9. The method of claim 8, further comprising repeating (c) for additional interacting partners with said hub protein, and for additional hub proteins and their interacting partners, to generate a network signature useful in identifying a biological state, disease or disease stage.

10. The method of claim 8, wherein (c) comprises: r A, D = ( ∑ ( I A - I _ )  ( H A - H _ ) ( n A - 1 )  s I A  s H A ) - ( ∑ ( I D - I _ )  ( H D - H _ ) ( n D - 1 )  s I D  s H D )

(i) matching each expression level to a hub protein or an interacting partner protein of said hub protein;

(ii) obtaining the Pearson correlation coefficient (r) for each hub protein using the following equation:

wherein: “I” denotes the amount of expression of an interacting partner, “H” denotes the amount of expression of a hub protein, “A” denotes the group of subjects having one biological state, disease or disease stage, “D” denotes the group of subjects having a different biological state, disease or disease stage, “nA or nD” denotes the number of subjects in each group, and “S1A and S1D” are the products of the standard deviations of the hub protein and the interacting partner expression for the respective groups; and

(iii) determining if the deviation between rA,D for the two groups is significant, wherein a significant deviation reflects a characteristic hub protein for a biological state, disease or disease stage.

11. The method of claim 8, wherein (a) further comprises transforming the gene expression levels into a numerical or graphical form.
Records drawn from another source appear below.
-- ==== Sys2Proof/Machine/VecOps.lean ====
section
/-! DEFINITION. How every vector instruction runs: the encoding checks that the state decides (R164, R241), sources,
the shifted check of ARITH and PERM (R261), results, beats, the next word. -/

namespace Sys2Proof.Machine

/-- The encoding checks of an instruction of a shape, whose word is `w` (R164). -/
def State.encodes (s : State) (v : Option VShape) (w : Word) : Run Unit :=
  match v.bind (fun v => v.fault s.hand) with
  | some c => s.trap (Trap.mk' c (w.setWidth 64))
  | none => .ok ()

/-- The predicates that an instruction reads have been written (R239). -/
def State.predsReady (s : State) (fl : VFlow) : Run Unit :=
  if fl.preads.all s.hand.pReady then .ok () else s.wait .register

/-- What an instruction of a shape reads, as places where results go. -/
def VShape.reads (v : Option VShape) (fl : VFlow) (g : Nat) : List Dest :=
  ((v.map (·.groups)).getD []).map (fun r => .vector r.1.toNat (r.2 * g)) ++ fl.preads.map .pred

/-- What the instruction itself leaves outstanding beside what its effect does: its vector destination when an element is active, its
predicate destination, a store or an update whose data are still to come (R237, R239, Table 12.2). -/
def VFlow.fills (fl : VFlow) (h : Hand) (reads : List Dest) : List (Dest × Option Nat) :=
  let act := !(h.actives (BitVec.ofNat 3 (fl.preads.getLastD 0))).isEmpty
  let pending := h.producers.any (fun p => reads.any p.dest.meets)
  (match fl.out with
    | some d => if act then [(.vector d.1.toNat (d.2 * h.grpN), none)] else []
    | none => []) ++
  (match fl.pout with
    | some p => if h.csr.vl = 0 ∨ p = 0 then [] else [(.pred p, none)]
    | none => []) ++
  (match fl.store with
    | some c => if act && pending then [(.memory, some c)] else []
    | none => []) ++
  (match fl.slot with
    | some n => if act && pending then [(.slot n, none)] else []
    | none => [])

/-- The bytes of a vector destination as they stood (R366). -/
def Hand.groupBytes (h : Hand) (d : Dest) : SMap Byte :=
  match d with
  | .vector r n => h.v.filter (fun kb => decide (r * 4096 ≤ kb.1 ∧ kb.1 < (r + n) * 4096))
  | _ => []

/-- The producers of an instruction that the hand `h` issued, in order: each knows what the instruction reads, whether it can raise a
flag, and what its destination held. -/
def State.outstanding (s : State) (h : Hand) (v : Option VShape) (fl : VFlow) (flags : Bool) : State :=
  let reads := VShape.reads v fl h.grpN
  let made := s.hand.producers.drop h.producers.length ++
    (fl.fills h reads).map (fun d => (⟨d.1, d.2, none, [], false, []⟩ : Producer))
  let made := made.map (fun p => { p with srcs := reads ++ p.srcs, flags := flags, was := h.groupBytes p.dest })
  { s with hand := { s.hand with producers := h.producers ++ made } }

/-- A memory, summary or Dealer instruction of the convoy set: checks, then its effect. -/
def vrun (i : Instr) (s : State) (body : State → Run State) : Host.Outcome State Fault Refusal :=
  finish (do
    s.encodes (vshape i) (encodeWord i)
    s.predsReady (vflow i)
    let t ← body s
    pure ((t.outstanding s.hand (vshape i) (vflow i) (canFlag i)).retire 4))

/-- The state with the beats that another one, after an effect, has charged (R348). -/
def State.spent (s t : State) : State :=
  { s with hand := { s.hand with
      strip := { s.hand.strip with record := { s.hand.strip.record with
        abusy := t.hand.strip.record.abusy, mbusy := t.hand.strip.record.mbusy } }
      sched := { s.hand.sched with deficit := t.hand.sched.deficit } } }

/-- Does the shifted check end the next instruction that it checks: by a rewind, or, where three runs differ, by a trap (R261)? -/
def State.checked (s : State) : Bool :=
  match s.hand.sched.mismatches with
  | [] => false
  | (_, majority) :: _ => s.hand.strip.prot || !majority

/-- Before the shifted check ends an instruction so, the beats that its element groups have issued are charged (R348). -/
def State.charged (s : State) (eff : State → Run State) : State :=
  if !s.checked then s
  else match eff s with
    | .ok t => s.spent t
    | .error _ => s

/-- An ARITH or PERM instruction of a shape, flow and word: checks, sources, the shifted check where there is an element, its effect. -/
def vopOf (v : Option VShape) (fl : VFlow) (flags : Bool) (w : Word) (s : State) (srcs : State → Run Unit) (eff : State → Run State) :
    Host.Outcome State Fault Refusal :=
  finish (do
    s.encodes v w
    s.predsReady fl
    srcs s
    let s ← if s.hand.csr.vl = 0 then pure s else (s.charged eff).shiftedCheck
    let t ← eff s
    pure ((t.outstanding s.hand v fl flags).retire 4))

/-- An ARITH or PERM instruction. -/
def vop (i : Instr) (s : State) (srcs : State → Run Unit) (eff : State → Run State) : Host.Outcome State Fault Refusal :=
  vopOf (vshape i) (vflow i) (canFlag i) (encodeWord i) s srcs eff

/-- Putting the hand. -/
def State.put (s : State) (h : Hand) : State := { s with hand := h }

/-- A scalar result of the vector unit: x[D] is empty until it is ready (R237). -/
def State.result (s : State) (d : Fld5) (v : Reg64) : State :=
  let s := s.setX d v
  { s with hand := s.hand.produce (.scalar d.toNat) none }

/-- Writing a predicate whole (R239): positions of `l` are set, every other one is clear; with VL = 0 it is unchanged. -/
def Hand.putPred (h : Hand) (d : Fld5) (l : List Nat) : Hand :=
  if h.csr.vl = 0 then h
  else h.setP d.toNat (l.foldl (fun p e => p ||| BitVec.ofNat 1024 (2 ^ e)) 0)

/-- Element-wise results of the active elements: each element's value and flags (R237, R205). -/
def State.each (s : State) (d : Fld5) (es : List Nat) (f : Nat → Nat × Nat) : State :=
  let rs := es.map (fun e => (e, f e))
  let s := s.put (s.hand.setElems d (rs.map (fun r => (r.1, r.2.1))))
  s.raise ((rs.filter (fun r => r.2.2 != 0)).map (fun r => (r.1, r.2.2)))

/-- The sources of a two-source instruction. -/
def State.srcs2 (s : State) (f : VReg) : Run Unit := do
  s.vsrc 0 f.a s.hand.grpN f.ta
  s.vsrc 1 f.b s.hand.grpN f.tb
/-- The source of a one-source instruction. -/
def State.srcs1 (s : State) (f : VUn) : Run Unit := s.vsrc 0 f.a s.hand.grpN f.ta

end Sys2Proof.Machine
end

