/-- The LUT tile's rules (R268) for fields of u bits. -/
def Tile.tables (t : Tile) (u : Nat) : Bool := !t.plane && (t.efmt == 4 || t.efmt == 5) && decide (2 ^ u ≤ t.cols + 1)

/-- lace (R264). -/
def execLace (f : LaceF) (s : State) : Host.Outcome State Fault Refusal :=
  guarded s f.g (fun s => do
    s.vneed 0 f.a f.ta
    let x ← s.src 1 f.b f.tb
    let l := s.hand.shape f.a 12
    match recordFaulty l with
    | some v => s.trap (Trap.mk' .reservedField v)
    | none =>
      if wordAt l 8 = 4 then s.trap (Trap.mk' .reservedField 4)
      else match chainOk x (wordAt l 8) with
        | none => s.trap (Trap.mk' .reservedField x)
        | some st =>
          let scl := (stageArg st 3).isSome
          let lut := stageArg st 2
          if scl ∧ 2 ^ 25 ≤ wordAt l 11 then s.trap (Trap.mk' .reservedField (BitVec.ofNat 64 (wordAt l 11)))
          else if lut.isNone ∧ f.f ≠ 0 then s.trap (encTrap .reservedField (.lace f))
          else do
            if lut.isSome then s.sound 7 0
            let t := s.tile s.hand.core f.f.toNat
            if lut.isSome && !t.tables (unpkWidth ((stageArg st 1).getD 0)) then
              s.trap (Trap.mk' .tileState (BitVec.ofNat 64 f.f.toNat))
            if lut.isSome && t.state != 1 && t.state != 2 then s.tileWait
            let rec' : List Word := l.take 9 ++ (if scl then (l.drop 10).take 2 else [0, 0])
            let b : Stream := ⟨rec', recBase l 0, x, f.f.toNat, 0, []⟩
            pure (({ s with hand := { s.hand with streams := s.hand.streams.setIfInBounds f.d.toNat (some b) } }).retire 4))

/-! ## STRM (R270) -/

/-- The stream of a number, or STREAM-UNBOUND. -/
def State.bound (s : State) (n : Nat) : Run Stream :=
  match s.hand.streams.toArray.getD n none with
  | some b => .ok b
  | none => s.trap (Trap.mk' .streamUnbound (BitVec.ofNat 64 n))

/-- Putting a stream. -/
def State.setStream (s : State) (n : Nat) (b : Option Stream) : State :=
  { s with hand := { s.hand with streams := s.hand.streams.setIfInBounds n b } }

/-- sunbind. -/
def execSunbind (f : DG) (s : State) : Host.Outcome State Fault Refusal :=
  guarded s f.g (fun s => pure ((s.setStream f.d.toNat none).retire 4))

/-- spos. -/
def execSpos (f : DAG) (s : State) : Host.Outcome State Fault Refusal :=
  guarded s f.g (fun s => do
    let b ← s.bound f.a.toNat
    s.dest f.d
    pure ((s.setX f.d b.pos).retire 4))

/-- sadv: what the engine has read ahead is discarded (R270). -/
def execSadv (f : SadvF) (s : State) : Host.Outcome State Fault Refusal :=
  guarded s f.g (fun s => do
    let x ← s.src 1 f.b f.tb
    let b ← s.bound f.d.toNat
    pure ((s.setStream f.d.toNat (some { b.afresh with pos := b.pos + x })).retire 4))

/-- The stages of a bound stream. -/
def Stream.stages (b : Stream) : List Stage := (chainOf b.chain).getD []

/-- stabl: A is the table tile. -/
def execStabl (f : DAG) (s : State) : Host.Outcome State Fault Refusal :=
  guarded s f.g (fun s => do
    let b ← s.bound f.d.toNat
    let st := b.stages
    if (stageArg st 2).isNone then s.trap (encTrap .reservedField (.stabl f))
    else do
      s.sound 7 0
      if !(s.tile s.hand.core f.a.toNat).tables (unpkWidth ((stageArg st 1).getD 0)) then
        s.trap (Trap.mk' .tileState (BitVec.ofNat 64 f.a.toNat))
      pure ((s.setStream f.d.toNat (some { b with tile := f.a.toNat })).retire 4))

/-! ## Elements of a chain (R266, R267) -/

/-- An element between stages: an integer or a float of a format. -/
inductive SVal where
  | int (v : Int)
  | flt (f : Fmt) (b : Nat)
  deriving DecidableEq, Repr

/-- The element as bits. -/
def SVal.bits (w : Nat) : SVal → Nat
  | .int v => (v % (2 ^ w : Nat)).toNat
  | .flt _ b => b

/-- The real value. -/
def SVal.real : SVal → FVal
  | .int v => if v = 0 then .zero false else .fin (decide (v < 0)) v.natAbs 0
  | .flt f b => f.value b

/-- CVT: RNE whatever FPCR, FZ ignored. -/
def SVal.convert (code : Nat) (v : SVal) : SVal × Nat :=
  let toF (f : Fmt) : SVal × Nat := let (b, fl) := f.roundV 0 false v.real; (.flt f b, fl)
  let toI (n : Nat) : SVal × Nat :=
    let lo : Int := -(2 ^ (n - 1) : Nat)
    let hi : Int := (2 ^ (n - 1) : Nat) - 1
    match v with
    | .int i => let c := if i < lo then lo else if hi < i then hi else i; (.int c, if c = i then 0 else fSAT)
    | .flt f b => let (i, fl) := (f.value b).toIntClamped 0 lo hi; (.int i, fl)
  match code with
  | 0 => toI 8
  | 1 => toI 16
  | 2 => toI 32
  | 4 => toF f32
  | 5 => toF bf16
  | _ => toF f16

/-- Words a pop has read: each is read once. -/
structure PopCache where
  words : SMap Nat
  scales : SMap Nat
  deriving DecidableEq, Repr

/-- The hand as the stream engine may have seen its memory when it read ahead (R123): in its present view, or in one that it has had since
the read-ahead was last discarded; which is an open choice (log 2). -/
def State.readAhead (s : State) (b : Stream) : State × Hand :=
  let (s, k) := s.chooseRead (2 ^ 16) (b.views.length + 1)
  match b.views[k - 1]? with
  | some (snap, hb) => if k = 0 then (s, s.hand) else (s, { s.hand with ord := { s.hand.ord with snap := snap, hb := hb } })
  | none => (s, s.hand)

/-- One read of the stream engine (R269), reported against pattern position `p`. A read of an SC page is live, and as any access to such a
page a commit point and an order point (Table 7.8, R46, R117). -/
def State.streamRead (s0 : State) (b : Stream) (va : Reg64) (w p : Nat) : Run (State × Nat) :=
  let tag (t : Trap) : Trap := t.atIjk b.shape p
  if va.toNat % w ≠ 0 then s0.trap (tag { Trap.mk' .misaligned va with access := 7 })
  else match s0.look s0.me .stream va.toNat with
    | .error (.trap t) => s0.trap (tag t)
    | .error .later => s0.wait .order
    | .ok (s, t, leaf) =>
      let refused : Bool := match t with
        | .view _ _ _ _ => decide (wordAt b.shape 8 ≠ 2)
        | _ => false
      if refused then s0.trap (tag { Trap.mk' .formatAlign va with access := 7 })
      else do
        let s ← if t.isSc then s.orderPoint else pure s
        s.performing leaf .stream t (fun s =>
          let (s, h) := s.readAhead b
          match s.engineTarget State.chooseRead h .stream 4 t va w with
          | .error t => s.trap (tag t)
          | .ok (s, l) => .ok (s.readDone, leNat l))

/-- Pattern element `p`, as raw bits. -/
def State.patternWord (s : State) (b : Stream) (c : PopCache) (p : Nat) : Run (State × PopCache × Nat) :=
  match mfind c.words p with
  | some v => .ok (s, c, v)
  | none => do
    let (s, v) ← s.streamRead b (recAddr b.shape b.base p) (2 ^ wordAt b.shape 8) p
    pure (s, { c with words := mins c.words p v }, v)

/-- Bytes of the landed prefix (R68): kept for tiles of at most 64 KiB; a larger one has none until READY, and none again while it is
DRAINING, where the spec says nothing (log 82). -/
def Tile.prefixBytes (t : Tile) : Nat :=
  if t.state = 2 then t.size
  else if 65536 < t.size then 0
  else 64 * ((List.range (t.size / 64)).takeWhile (fun g => decide (64 ≤ mget 0 t.landed g))).length
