-- ==== Sys2Proof/Machine/SumInstr.lean ====
section
/-! DEFINITION. Summary instructions (R292, R293, R304 to R312): SMGT, SUPD and SQRY. -/

namespace Sys2Proof.Machine

/-! ## Slots of the hand -/

/-- Granules of the hand's slots, those freed in a protected strip included (R292, R312). -/
def Hand.granulesUsed (h : Hand) : Nat :=
  h.handles.foldl (fun a ks => a + typeGranules ks.2.typ) h.strip.freedPending

/-- The budget of a hand, and the undo reserve of a core, in granules (R292, R72). -/
def summaryBudget : Nat := 2048

/-- SUMMARY-CAPACITY unless the footprint fits the free budget (R305, R311). -/
def State.fits (s : State) (t : Nat) : Run Unit :=
  let free := summaryBudget - s.hand.granulesUsed
  if free < typeGranules t then
    s.trap ((Trap.mk' .summaryCapacity (BitVec.ofNat 64 (typeGranules t))).at' free)
  else .ok ()

/-- The descriptor of a handle's slot, or 0. -/
def Hand.descriptor (h : Hand) (r : Fld5) : Reg64 := ((mfind h.handles r.toNat).map Slot.descriptor).getD 0

/-- SUMMARY-TYPE with both values (R311). -/
def typeTrap (tval tidx0 : Reg64) : Trap := { Trap.mk' .summaryType tval with tidx0 := tidx0 }

/-- The slot of a handle, of one of the types (any, when the list is empty); otherwise the trap that its descriptor gives, or that of
an unallocated handle (R305). Data of the summary store that no longer decode are consumed here (R74). -/
def State.slotOr (s : State) (r : Fld5) (types : List Nat) (wrong : Reg64 → Trap) : Run Slot :=
  match mfind s.hand.handles r.toNat with
  | none => s.trap (wrong 0)
  | some x =>
    if types.isEmpty || types.contains x.typ then do
      s.sound 4 0
      pure x
    else s.trap (wrong x.descriptor)

/-- The slot that an instruction names by D. -/
def State.slot (s : State) (r : Fld5) (types : List Nat) : Run Slot := s.slotOr r types (fun d => typeTrap d 0)

/-- The slot that a query names by A; its D names none (R311). -/
def State.asked (s : State) (r : Fld5) (types : List Nat) : Run Slot := s.slotOr r types (fun d => typeTrap 0 d)

/-- The instruction waits for the hand's earlier matrix jobs on the slot (R127, R293). -/
def State.slotQuiet (s : State) (r : Fld5) : Run Unit :=
  if s.hand.jobs.any (fun j => j.handle == r.toNat) then s.wait .order else .ok ()

/-- Putting a slot at a handle. -/
def State.putSlot (s : State) (r : Fld5) (x : Slot) : State :=
  s.put { s.hand with handles := mins s.hand.handles r.toNat x }

/-- The undo key of a handle: a slot that the strip itself declared or loaded counts apart from the one it followed. -/
def Hand.undoKey (h : Hand) (r : Fld5) : Nat := if h.strip.fresh.contains r.toNat then r.toNat + 32 else r.toNat

/-- Granules of undo image that a core's hands hold (R72). -/
def State.undoUsed (s : State) : Nat :=
  s.allHands.foldl (fun a h => if h.core = s.hand.core then a + h.strip.undoGranules.length else a) 0

/-- A change of granules of a slot (R72, R312): each first change in a protected strip keeps an image; the change whose
images would pass 512 KiB on the core is a commit point. -/
def State.touch (s : State) (r : Fld5) (x : Slot) (granules : List Nat) : Run State :=
  if s.hand.strip.prot then
    let key := s.hand.undoKey r
    let new := (distinct granules).filter (fun g => !s.hand.strip.undoGranules.contains (key, g))
    if summaryBudget < s.undoUsed + new.length then s.commits
    else
      let st := s.hand.strip
      let undo := if key ≠ r.toNat ∨ (mfind st.undo r.toNat).isSome then st.undo else mins st.undo r.toNat x
      .ok (s.put { s.hand with strip := { st with undo := undo, undoGranules := st.undoGranules ++ new.map (fun g => (key, g)) } })
  else .ok s

/-- A change of a slot's every granule. -/
def State.touchAll (s : State) (r : Fld5) (x : Slot) : Run State := s.touch r x (List.range (typeGranules x.typ))

/-- A slot that the strip declares or loads is released by its rewind (R312). -/
def State.putFresh (s : State) (r : Fld5) (x : Slot) : State :=
  let s := s.putSlot r x
  if s.hand.strip.prot then s.put { s.hand with strip := { s.hand.strip with fresh := addOnce s.hand.strip.fresh r.toNat } } else s

/-! ## Records in memory (R306) -/

/-- The pieces of `n` bytes that cross no 4 KiB page: offset and length. -/
def recPieces (va : Nat) : Nat → Nat → Nat → List (Nat × Nat)
  | 0, _, _ => []
  | fuel + 1, off, n =>
    if n ≤ off then []
    else
      let m := min (n - off) (4096 - (va + off) % 4096)
      (off, m) :: recPieces va fuel (off + m) n

/-- The pieces of a record's bytes from `off` up to `n`. -/
def piecesOf (va : Reg64) (off n : Nat) : List (Nat × Nat) := recPieces va.toNat ((n - off) / 4096 + 2) off n

/-- What a record's byte reaches (R306): its key, whether its page is SC, and the leaf to mark once it performs (R38). A format page
refuses it. -/
def State.recTarget (s : State) (a : Access) (va : Reg64) (off : Nat) : Run (State × Nat × Bool × Option Leaf) := do
  let x := va + BitVec.ofNat 64 off
  let (s', t, leaf) ← tagged (Elem.at' off x) (s.xlook a x)
  match t with
  | .plain k sc => pure (s', k, sc, leaf)
  | .view _ _ _ _ => s.trap ({ Trap.mk' .formatPath x with access := a.code }.at' off)
  | .packed _ _ => s.trap ((xfault .compressedAccess 0 7 a x.toNat).at' off)

/-- Bytes of a record in ascending order, read as a vector load reads; each byte's value is the hand's view of it. -/
def State.recBytes (s : State) (va : Reg64) (k : Nat) (sc : Bool) (off : Nat) : Nat → Run (State × List Byte)
  | 0 => .ok (s, [])
  | n + 1 => do
    let x := va + BitVec.ofNat 64 off
    let (s, v) ← tagged (Elem.at' off x) (s.readTarget .load 1 (.plain k sc) x 1)
    let (s, l) ← State.recBytes s va (k + 1) sc (off + 1) n
    pure (s, BitVec.ofNat 8 v :: l)

/-- Reading the bytes `off` to `n − 1` of the record at `va`. -/
def State.recRead (s : State) (va : Reg64) (off n : Nat) : Run (State × List Byte) :=
  (piecesOf va off n).foldlM (fun (acc : State × List Byte) p => do
    let (s, k, sc, leaf) ← acc.1.recTarget .load va p.1
    let s ← if sc then s.orderPoint else pure s
    let (s, l) ← s.performing leaf .load (.plain k sc) (fun s =>
      ((s.uses k p.2).watch ((va + BitVec.ofNat 64 p.1).toNat) p.2 false p.1).recBytes va k sc p.1 p.2)
    pure (s, acc.2 ++ l)) (s, [])

/-- The first fault of a record's store, with the offset of its piece. -/
def State.recFault (s : State) (va : Reg64) (n : Nat) : Option (Nat × Stop) :=
  (piecesOf va 0 n).findSome? (fun p => match s.recTarget .store va p.1 with
    | .error e => some (p.1, e)
    | .ok _ => none)

/-- A piece of a record as a store reaches it: its offset and length, its key, whether its page is SC, and its leaf. -/
structure RecPiece where
  off : Nat
  len : Nat
  key : Nat
  sc : Bool
  leaf : Option Leaf
  deriving DecidableEq, Repr

/-- Translating the pieces of a record's store up to offset `n`. -/
def State.recStore (s : State) (va : Reg64) (n : Nat) : Run (State × List RecPiece) :=
  (piecesOf va 0 n).foldlM (fun (acc : State × List RecPiece) p => do
    let (s, k, sc, leaf) ← acc.1.recTarget .store va p.1
    pure (s, acc.2 ++ [⟨p.1, p.2, k, sc, leaf⟩])) (s, [])

/-- A piece of a record performs as a store: its leaf is marked, its lines are used, and watchpoints see it. -/
def State.pieceReached (s : State) (va : Reg64) (p : RecPiece) : State :=
  ((s.reached p.leaf .store (.plain p.key p.sc)).uses p.key p.len).watch ((va + BitVec.ofNat 64 p.off).toNat) p.len true p.off
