/-- vsc (R107, R229): a commit point; every check precedes the first line. -/
def execVsc (f : VscF) (s : State) : Host.Outcome State Fault Refusal :=
  vrun (.vsc f) s (fun s => do
    let a ← s.src 0 f.a f.ta
    s.vsrc 1 f.b s.hand.grpN f.tb
    s.vdata f.d
    let s ← s.commits
    let l := s.hand.indexed f.m a f.b
    if l.isEmpty then pure (s.put (s.hand.putPred f.p []))
    else do
      s.linkTurn
      let (s, ts) ← s.linkTargets .vsc l
      let s ← if ts.any (·.sc) then s.orderPoint else pure s
      let lines := distinct (ts.map (fun t => lineOf t.key))
      let (s, good) := lines.foldl (fun (acc : State × List Nat) line =>
        let (s, g) := acc.1.vscLine f.d line ts
        (s, acc.2 ++ g)) (s, [])
      pure (s.put (s.hand.putPred f.p good)).memBeats)

end Sys2Proof.Machine
end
12. The method of claim 8, wherein (b) or (c) is performed by a computer processor.

13. The method of claim 12, wherein the method employs the computer program of Example 3.

14. A computer system, computer program, or computer-readable medium for performing the method of claim 1.

15. A system comprising a computer processor capable of processing gene expression data for a hub protein and its interacting partners, an input device, an output device, and a memory capable of storing computer-readable instructions, wherein the contents of the memory comprises computer-readable instructions that if executed are capable of directing the computer to:

(a) receive gene expression level data from a biological sample from a subject;

(b) determine the relative expression of a hub protein and an interacting partner in said sample;

(c) compare the relative expression to a standard or model; and

(d) output an indication of the presence of a biological state, a disease or disease stage, likelihood thereof, or prognosis therefor.

16. The system of claim 15, further comprising repeating (b) and (c) for additional interacting partners with said hub protein, and for additional hub proteins and their interacting partners.

17. The system of claim 15, wherein said indication is a network signature or subset thereof characteristic of a biological state, a disease, or a disease stage.

18. (canceled)

19. The system of claim 15, wherein said computer-readable instructions comprise the computer program of Example 3.

20-25. (canceled)

26. A computer system, computer program, or computer-readable medium for performing the method of claim 8.